Police check a dead hostage taker at the Kaohsiung Prison in southern Taiwan on February 12, 2015  © AFP

Police check a dead hostage taker at the Kaohsiung Prison in southern Taiwan on February 12, 2015

TAIPEI, Feb 12 – Six prisoners at a southern Taiwanese jail committed suicide on Thursday, ending a standoff after taking several staff hostage to complain about their “unfair trials” and demand their release, officials said.

The prisoners shot themselves inside Kaohsiung city prison in the early morning, the justice ministry said, adding that the prison chief and another senior staffer who were being held after a hostage swap were unharmed.

“The police and prosecutors on the scene tried to persuade them to surrender and not to take their lives but they would not listen. We regret that they committed suicide,” said deputy justice minister Chen Ming-tang.

The ministry said negotiations with the six prisoners ran through the night, but did not say what prompted them to kill themselves.
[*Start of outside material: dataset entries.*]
-- ==== Sys2Proof/Machine/Pwm.lean ====
section
/-!
DEFINITION. Sys2Proof/Machine/Pwm.lean: carriers and their reference (R122 to R124, R134), glide steps (R154), the bay's PWM control
(R137, R138, R146), the delay-line replica (R131, R133) and debug freeze (R147, R148).
-/
namespace Sys2Proof.Machine

/-! ### Carriers -/

/-- A phase at its carrier start: a glide step that ends has moved its offset, and the new period lasts T_n (R122, R154). -/
def State.wrapCarrier (s : State) (p : Nat) : State :=
  s.onPh p (fun x => { x with
    ofs := (x.ofs + x.glide) % max 1 s.period, glide := 0, per := s.rd F.GLB_PWM_STAT_TCUR })

/-- A phase has stopped: its lane looks whether its park ramp is over (R203). -/
def State.stopped (s : State) (p : Nat) : State :=
  match s.laneOf p with
  | some l => s.parkDone l
  | none => s

/-- CARRIER_START (R123, R142, R203): a phase due to begin rises, if no latch covers it and its bay is enabled and locked; a phase due
to stop takes its safe level in place of its rise. -/
def execCarrierStart (p : Phase) (s : State) : Host.Outcome State Fault Refusal :=
  let p := p.val
  let b := bayOfPhase p
  let s := s.begin.wrapCarrier p
  let x := s.ph p
  if x.stops then .next ((s.onPh p (fun x => { x with on := false, stops := false })).stopped p).settle
  else if x.begins ∧ !s.covered p ∧ s.flag F.BAY_PWM_CTL_PWM_EN b ∧ s.flag F.BAY_DL_STAT_DL_LOCK b ∧
      !s.flag F.GLB_PWM_STAT_FREEZE then
    .next (s.onPh p (fun x => { x with on := true, begins := false }))
  else .next s

/-- GSTEP of R154. -/
def State.glideMax (s : State) : Nat := max 1 (s.period >>> s.rd F.REED_CFG_GSHIFT)

/-- GLIDE_STEP (R154, Table 7-2): at its carrier start a driving phase away from its target takes one step; none while the Shuttle
holds its lane or in debug freeze. -/
def execGlideStep (p : Phase) (s : State) : Host.Outcome State Fault Refusal :=
  let p := p.val
  let s := s.begin
  let x := s.ph p
  let held : Bool := match s.laneOf p with | some l => s.held l | none => false
  if !x.on ∨ x.ofs = x.ofsT ∨ held ∨ x.glide ≠ 0 ∨ s.flag F.GLB_PWM_STAT_FREEZE then .next s
  else
    let d := min ((x.ofsT + s.period - x.ofs) % max 1 s.period) s.glideMax
    .next (s.onPh p (fun x => { x with glide := d, per := x.per + d }))

/-- next_period of R134: the period of the cycle that begins, and the procedure's new state. -/
def State.nextPeriod (s : State) : Nat × State :=
  let per := s.period
  let a : Int := s.dither
  let ptri := 400000000 / max 1 (s.rd F.GLB_PWM_SS_FREQ)
  let en := s.flag F.GLB_PWM_SS_EN
  let was := s.flag F.GLB_PWM_SS_ACTIVE
  let on := was || en
  let acc := if was then (s.pwm.ssAcc + s.pwm.tPrev) % max 1 ptri else if en then ptri / 4 else s.pwm.ssAcc
  let v : Int :=
    if !on then 0 else if acc < ptri / 2 then -a + 4 * a * acc / max 1 ptri else 3 * a - 4 * a * acc / max 1 ptri
  let stop := on && !en && (v == 0 || decide (v * s.pwm.vPrev < 0))
  let v := if stop then 0 else v
  let t := ((per : Int) + v).toNat
  (t, (s.put F.GLB_PWM_SS_ACTIVE (on && !stop)).onPwm (fun x => { x with ssAcc := acc, vPrev := v, tPrev := t }))

/-- Every offset and target is formed anew from BASE for a new PERIOD (Table 7-2, R151, R152). -/
def State.rebase (s : State) : State :=
  let m := max 1 s.period
  let s := s.forEach (List.range 192) (fun s p =>
    s.onPh p (fun x => { x with ofs := x.ofs % m, ofsT := x.ofsT % m, glide := 0 }))
  s.forEach (List.range 48) State.retarget

/-- REF_BOUNDARY (R122, R124, R134): a reference cycle begins; a waiting PERIOD takes effect, with it OSR_N and a start of accounting (R283, R290), and the
cycle's period is computed. -/
def execRefBoundary (s : State) : Host.Outcome State Fault Refusal :=
  let s := s.begin
  let s := if s.pwm.perPend.isSome then (s.onPwm (fun x => { x with perPend := none })).rebase.startAll else s
  let (t, s) := s.nextPeriod
  .next ((s.wr F.GLB_PWM_STAT_TCUR t).onPwm (fun x => { x with refTb := s.tb }))

/-! ### GLB_PWM_PER and GLB_PWM_SS -/

/-- A lane state in which PERIOD may change (R124). -/
def LaneState.perOk : LaneState → Bool
  | .off | .detect | .negotiate | .lost => true
  | _ => false

/-- A write to GLB_PWM_PER (R124); a refusal prevails over a clear of PER_REFUSED in the same write (R514). -/
def State.writePer (s : State) (w : Nat) : State :=
  let old := s.period
  let new := F.GLB_PWM_PER_PERIOD.of w
  let s := s.w1cBut .GLB_PWM_PER 0 w 0
  if s.outOf .GLB_PWM_PER 0 w ≠ 0 ∨ new = old then s
  else if (List.range 48).all (fun l => (s.laneState l).perOk) then
    (s.wr F.GLB_PWM_PER_PERIOD new).onPwm (fun x => { x with perPend := some new })
  else (s.put F.GLB_PWM_PER_PER_REFUSED true).record 0x0109 srcDevice 0

/-- GLB_PWM_PER (R124): a write of PERIOD. -/
def execGlbPwmPer (w : BusWrite) (s : State) : Host.Outcome State Fault Refusal :=
  .next (s.gate w (fun s v => s.writePer v))

/-- GLB_PWM_SS (R134, R136): a write of the dithering configuration; the procedure acts on it at the next reference boundary. -/
def execGlbPwmSs (w : BusWrite) (s : State) : Host.Outcome State Fault Refusal :=
  .next (s.gate w (fun s v => s.plainWrite .GLB_PWM_SS 0 v))

/-! ### BAY_PWM_CTL and BAY_SAFE (R137, R138, R146) -/

/-- A bay is disabled (R146): its outputs go to their safe levels, the lanes that use it trip, readmit checks end, and the disable is
recorded; records of one cycle stand in ascending rank (R31). -/
def State.disableBay (s : State) (b : Nat) : State :=
  let ls := bayLanes b
  let s := s.forEach (bayPhases b) State.cutPhase
  let s := s.forEach ls (fun s l =>
    let st := s.laneState l
    if st.inService ∨ st = .warping then s.setLaneLatch l 2 else s)
  let s := s.forEach ls (fun s l => (s.parkDone l).abortSurvey l 1)
  s.record 0x0106 (srcBay b) 0

/-- The unlock sequence of R138: 0xA5, then 0x5A as the next write within 64 cycles. -/
def State.unlockKey (s : State) (b key : Nat) : State :=
  let first := (s.bay b).key1
  let s := s.onBay b (fun x => { x with key1 := if key = 0xA5 then some s.tb else none })
  match first with
  | some t => if key = 0x5A ∧ s.tb ≤ t + 64 then s.put F.BAY_PWM_CTL_UNLOCKED true b else s
  | none => s

/-- A write to BAY_PWM_CTL. -/
def State.writePwmCtl (s : State) (b w : Nat) : State :=
  let was := s.flag F.BAY_PWM_CTL_PWM_EN b
  let s := s.plainWrite .BAY_PWM_CTL b w
  let s := s.unlockKey b (F.BAY_PWM_CTL_UNLOCK.of w)
  if was ∧ !s.flag F.BAY_PWM_CTL_PWM_EN b then s.disableBay b else s

/-- PWM_EN (R146): a write to BAY_PWM_CTL. -/
def execPwmEn (b : Bay) (w : BusWrite) (s : State) : Host.Outcome State Fault Refusal :=
  .next (s.gate w (fun s v => s.writePwmCtl b.val v)).settle

/-- UNLOCK (R138): a key write to BAY_PWM_CTL. -/
def execUnlock (b : Bay) (w : BusWrite) (s : State) : Host.Outcome State Fault Refusal :=
  .next (s.gate w (fun s v => s.writePwmCtl b.val v)).settle

/-- UNLOCK_EXPIRY (R138): 1 ms after the second key. -/
def execUnlockExpiry (b : Bay) (s : State) : Host.Outcome State Fault Refusal :=
  .next (s.begin.put F.BAY_PWM_CTL_UNLOCKED false b.val)

/-- What R137 and R138 make of one safe-level entry: the new level, and whether a HIGH was refused. -/
def safeEntry (unlocked : Bool) (old new : Nat) : Nat × Bool :=
  if new = 3 then (old, false) else if new = 2 ∧ old ≠ 2 ∧ !unlocked then (old, true) else (new, false)

/-- The sixteen entries of a safe-level word applied (R137): the word, and whether any HIGH was refused. -/
def safeWord (unlocked : Bool) (old new : Nat) : Nat × Bool :=
  (List.range 16).foldl (fun a k =>
    let e := safeEntry unlocked (bitsN old (2 * k) 2) (bitsN new (2 * k) 2)
    (putBits a.1 (2 * k) 2 e.1, a.2 || e.2)) (old, false)

/-- A word applied to BAY_SAFE, by a write or a parameter-bank entry (R137, R138). -/
def State.writeSafe (s : State) (b w : Nat) : State :=
  let r := safeWord (s.flag F.BAY_PWM_CTL_UNLOCKED b) (s.rd F.BAY_SAFE_LEVELS b) w
  let s := (s.wr F.BAY_SAFE_LEVELS r.1 b).put F.BAY_PWM_CTL_UNLOCKED false b
  if r.2 then (s.put F.BAY_PWM_CTL_SAFE_REFUSED true b).record 0x0107 (srcBay b) 0 else s

/-- BAY_SAFE (R137, R138): a write of safe levels. -/
def execBaySafe (b : Bay) (w : BusWrite) (s : State) : Host.Outcome State Fault Refusal :=
  .next (s.gate w (fun s v => s.writeSafe b.val v))

/-! ### The delay-line replica (R131, R133) -/

/-- DL_LOCK (R131): the lock search of a bay has completed. -/
def execDlLock (b : Bay) (s : State) : Host.Outcome State Fault Refusal :=
  let s := s.begin
  if !s.flag F.GLB_BAY_STAT_AN_ON b.val then .next s else .next (s.put F.BAY_DL_STAT_DL_LOCK true b.val)

/-- The way a comparison moves TRIM (R131): up, down, or not while |ERR| is at most 8. Which sign of ERR asks for which way the spec
does not state: `Config.errTrimsUp`. -/
def trimWay (err : Int) : Int :=
  if err.natAbs ≤ 8 then 0 else if decide (0 < err) == Config.errTrimsUp then 1 else -1

/-- TRIM after a comparison: one step toward zero error (R131). -/
def trimStep (trim : Nat) (err : Int) : Nat := (clampI (trim + trimWay err) 0 255).toNat

/-- The replica asks for a step its trim cannot take (R133). -/
def trimEnd (trim : Nat) (err : Int) : Bool := trimWay err == 1 && trim == 255 || trimWay err == -1 && trim == 0

/-- DL_COMPARE (R131 to R133): a 1 ms comparison of a locked bay. -/
def execDlCompare (b : Bay) (err : Int) (s : State) : Host.Outcome State Fault Refusal :=
  let b := b.val
  let s := s.begin
  if !s.flag F.BAY_DL_STAT_DL_LOCK b then .next s
  else
    let e := clampI err (-128) 127
    let trim := s.rd F.BAY_DL_STAT_TRIM b
    let s := s.wrS F.BAY_DL_STAT_ERR e b
    let s := s.onBay b (fun x => { x with
      dlBad := if 64 < e.natAbs then min 8 (x.dlBad + 1) else 0, dlGood := if e.natAbs ≤ 16 then min 8 (x.dlGood + 1) else 0 })
    let x := s.bay b
    let bad := decide (x.dlBad = 8) || trimEnd trim e
    let s := s.wr F.BAY_DL_STAT_TRIM (trimStep trim e) b
    let was := s.flag F.BAY_DL_STAT_DL_FAULT b
    if bad then
      if was then .next s
      else .next (((s.put F.BAY_DL_STAT_DL_FAULT true b).put F.BAY_DL_STAT_DL_FAULT_EVT true b).record 0x0108 (srcBay b) 0)
    else if was ∧ x.dlGood = 8 then .next (s.put F.BAY_DL_STAT_DL_FAULT false b)
    else .next s

/-! ### Debug freeze (R147, R148) -/

/-- A full survey of a lane ends as debug freeze begins, and the lane parks (Table 8-9, R187); a readmit check leaves its state. -/
def State.freezeLane (s : State) (l : Nat) : State :=
  if s.laneState l = .warping then
    let s := (s.abortSurvey l 3).record 0x0602 (srcLane l) 7
    ((s.forEach (s.phasesOf l) State.cutPhase).clearLoops l).enter l .park
  else if s.readmitting l then s.abortSurvey l 3
  else s

/-- A phase goes to its safe level at the entry of debug freeze; one that was driving, or about to, is to resume (R147, R148). -/
def PhaseSt.freeze (x : PhaseSt) : PhaseSt :=
  { x with frz := x.on && !x.stops || x.begins, on := false, begins := false, stops := false }

/-- Debug freeze is entered (R147). -/
def State.freeze (s : State) : State :=
  let s := (s.put F.GLB_PWM_STAT_FREEZE true).record 0x010A srcDevice 1
  let s := s.forEach (List.range 12) (fun s b => match (s.bay b).shuttle with | some r => s.endShuttle r.lane 5 | none => s)
  let s := s.forEach (List.range 192) (fun s p => s.onPh p PhaseSt.freeze)
  s.forEach (List.range 48) (fun s l => (s.freezeLane l).parkDone l)

/-- Debug freeze is left (R148). -/
def State.unfreeze (s : State) : State :=
  let s := (s.put F.GLB_PWM_STAT_FREEZE false).record 0x010A srcDevice 0
  let s := s.forEach (List.range 192) (fun s p =>
    s.onPh p (fun x => { x with begins := x.begins || x.frz && !s.covered p, frz := false }))
  s.forEach (List.range 48) State.retarget

end Sys2Proof.Machine
end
According to Chen, the inmates fired several shots in the air before releasing the staffer around 3:10 am, while the warden walked out of the prison after four prisoners killed themselves two hours later. The remaining two followed suit around 20 minutes later.

– Determined to die –

Prosecutor Chen Chun-hsiu, who led the negotiations, said the inmates knew they would spend the rest of their lives in prison and had intended to kill themselves all along.

“They had expressed their determination to die from the beginning of our communication… they felt that they were not given fair trials and they doubted whether they would ever be released from prison. They were determined a long time ago to end the protest with their deaths,” he told reporters.

President Ma Ying-jeou condemned the prisoners for taking hostages and said all jails would be on high alert while authorities reviewed management procedures to examine loopholes exposed by the incident.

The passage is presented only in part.